I have cancelled my membership, bought a 10 class pass, which I can stretch out over two or more months and I’ve boughten a subscription for $10 a month to a yoga website online, so I can do some of my moves at home. If you get a lot of community out of your exercise routine, then by all means keep paying, but if you’re not using it than get rid of it and find an exercise you like to do at home.
Maintain your gear and fix up your finances
My brother is extremely particular about caring and maintaining everything he buys. His electronic are put in hard cases straight away, his car oil is always checked and changed when required, and everything is kept carefully away from water sources.
I am the opposite, and I’ve realized my cavalier attitude towards maintaining my belongings, especially electronics, is expensive. Getting your computer checked out once a year may cost a little, but replacing it earlier than expected will cost a lot.

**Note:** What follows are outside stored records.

-- ==== Sys2Proof/Machine/Tables.lean ====
section
/-!
DEFINITION. The default configuration: the values rule R13 gives for the parameters it leaves to the
model, each with the ground R13 names. The tables that the spec takes from general knowledge are
marked UNVERIFIED (log entries 6 and 7).
-/

namespace Sys2Proof.Machine

/-- `LENGTH_TABLE`, index 0 to 31 (R13, R93; decision D8; UNVERIFIED, log entry 6). -/
def defaultLengthTable : Table Byte 32 :=
  ⟨[10, 254, 20, 2, 40, 4, 80, 6, 160, 8, 60, 10, 14, 12, 26, 14,
    12, 16, 24, 18, 48, 20, 96, 22, 192, 24, 72, 26, 16, 28, 32, 30], rfl⟩

/-- One duty pattern from its eight bits, position 0 leftmost. -/
def dutyRow (p0 p1 p2 p3 p4 p5 p6 p7 : Nat) : Table Bool 8 :=
  ⟨[p0, p1, p2, p3, p4, p5, p6, p7].map (· == 1), rfl⟩

/-- `DUTY_TABLE`: 12.5%, 25%, 50% and 75% (R13; decision D9; UNVERIFIED, log entry 6). -/
def defaultDutyTable : Table (Table Bool 8) 4 :=
  ⟨[dutyRow 0 1 0 0 0 0 0 0, dutyRow 0 1 1 0 0 0 0 0,
    dutyRow 0 1 1 1 1 0 0 0, dutyRow 1 0 0 1 1 1 1 1], rfl⟩

/-- `TRI_TABLE`: the ramp 0, 1, ..., 15, 15, 14, ..., 0 (R13, R241; decision D10; log entry 6). -/
def defaultTriTable : Table (BitVec 4) 32 :=
  ⟨[0, 1, 2, 3, 4, 5, 6, 7, 8, 9, 10, 11, 12, 13, 14, 15,
    15, 14, 13, 12, 11, 10, 9, 8, 7, 6, 5, 4, 3, 2, 1, 0], rfl⟩

/-- `PULSE_MIX[k] = 9552 k / (812800 + 10000 k)`, which is 0 at k = 0 (R243; decision D11; UNVERIFIED,
log entry 6). -/
def pulseMixEntry (k : Nat) : Rat := mkRat (9552 * (k : Int)) (812800 + 10000 * k)

/-- `TND_MIX[k] = 16367 k / (2432900 + 10000 k)`, which is 0 at k = 0 (R243; decision D11; UNVERIFIED,
log entry 6). -/
def tndMixEntry (k : Nat) : Rat := mkRat (16367 * (k : Int)) (2432900 + 10000 * k)

/-- `PULSE_MIX`, index 0 to 30 (R13, R243). -/
def defaultPulseMix : Table Rat 31 := ⟨(List.range 31).map pulseMixEntry, by simp⟩

/-- `TND_MIX`, index 0 to 202 (R13, R243). -/
def defaultTndMix : Table Rat 203 := ⟨(List.range 203).map tndMixEntry, by simp⟩

/-- The default of `QUARTER_FRAME_CYCLES` (R13; decision D5; log entry 7). -/
def defaultQuarterFrameCycles : Nat := 7457

/-- `FRAME_STEP_CYCLES_4` for a quarter frame of `quarter` cycles: k x `quarter` for k = 1 to 4 (R221;
decision D5). -/
def evenStepCycles4 (quarter : Nat) : Table Nat 4 := ⟨[1, 2, 3, 4].map (· * quarter), rfl⟩

/-- `FRAME_STEP_CYCLES_5` for a quarter frame of `quarter` cycles: k x `quarter` for k = 1 to 5 (R221;
decision D5). -/
def evenStepCycles5 (quarter : Nat) : Table Nat 5 := ⟨[1, 2, 3, 4, 5].map (· * quarter), rfl⟩

/-- A step that sends the quarter-frame clock only. -/
def stepQ : FrameAction := ⟨true, false⟩

/-- A step that sends both clocks. -/
def stepQH : FrameAction := ⟨true, true⟩

/-- `FRAME_ACTIONS_4` (R221; decision D6; log entry 7). -/
def defaultFrameActions4 : Table FrameAction 4 := ⟨[stepQ, stepQH, stepQ, stepQH], rfl⟩

/-- `FRAME_ACTIONS_5` (R221; decision D6; log entry 7). -/
def defaultFrameActions5 : Table FrameAction 5 := ⟨[stepQ, stepQH, stepQ, stepQH, stepQH], rfl⟩

/-- The configuration of the spec's defaults with `QUARTER_FRAME_CYCLES` = `quarter`: the default step offsets
follow that parameter (R13, R221). `SAMPLE_PERIOD` is OPEN in R13; `none` is the model's DESIGN CHOICE for the machine
that `State.reset` describes (log entry 4). -/
def configAtQuarter (quarter : Nat) : Config where
  lengthTable := defaultLengthTable
  dutyTable := defaultDutyTable
  triTable := defaultTriTable
  pulseMix := defaultPulseMix
  tndMix := defaultTndMix
  quarterFrameCycles := quarter
  frameStepCycles4 := evenStepCycles4 quarter
  frameStepCycles5 := evenStepCycles5 quarter
  frameActions4 := defaultFrameActions4
  frameActions5 := defaultFrameActions5
  samplePeriod := none

/-- The configuration of the spec's defaults, every parameter at the default of R13. -/
def defaultConfig : Config := configAtQuarter defaultQuarterFrameCycles

end Sys2Proof.Machine
end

Remember, the best things in life are free
So often our social lives revolve around spending money on tickets, food and drinks. Finding free events to check out and than opting for an after drink or coffee, rather than a full meal, will cut down on some of your entertainment costs and get you out in the house.
Plan ahead for bigger expenses, so you can save right
There are expensive times of the year. Everyone says the Holiday season is the worst, but my family aren’t big spenders and neither are my friends (I’ve conveniently curated less expensive friends), so it’s not a huge stretch for me. Summertime is the time where money flows out faster than I can keep and now that I know this, I can plan.
On months where there is less going on in your life, cut out a little more and stash it away for those months you know are going to be hectic. Doing this will also keep you from reaching for the credit cards and keep you on track of your overall financial plan.
Put some time into your savings
I don’t always know when my cheque are going to come in so it’s sometimes hard to put money away each time. Save on a quarterly basis! Instead of putting money into my TFSA each month, I assess what I can contribute every three months. This way I have cash when I need it, but will still be able to save.
Adjust your lifestyle so it’s in line with your actual financial situation
Everyone’s lifestyle is different and as a nation our lifestyles have changed dramatically. We eat out more, smartphones and internet have become essential, we pay more in government transfers (taxes) and we pay more for the basics like food and shelter.
By channelling my 1982 state-of-mind, I am able to hit my 10 per cent savings target and live life fully. Maybe one day I’ll bump it up to 20 per cent and get a perm.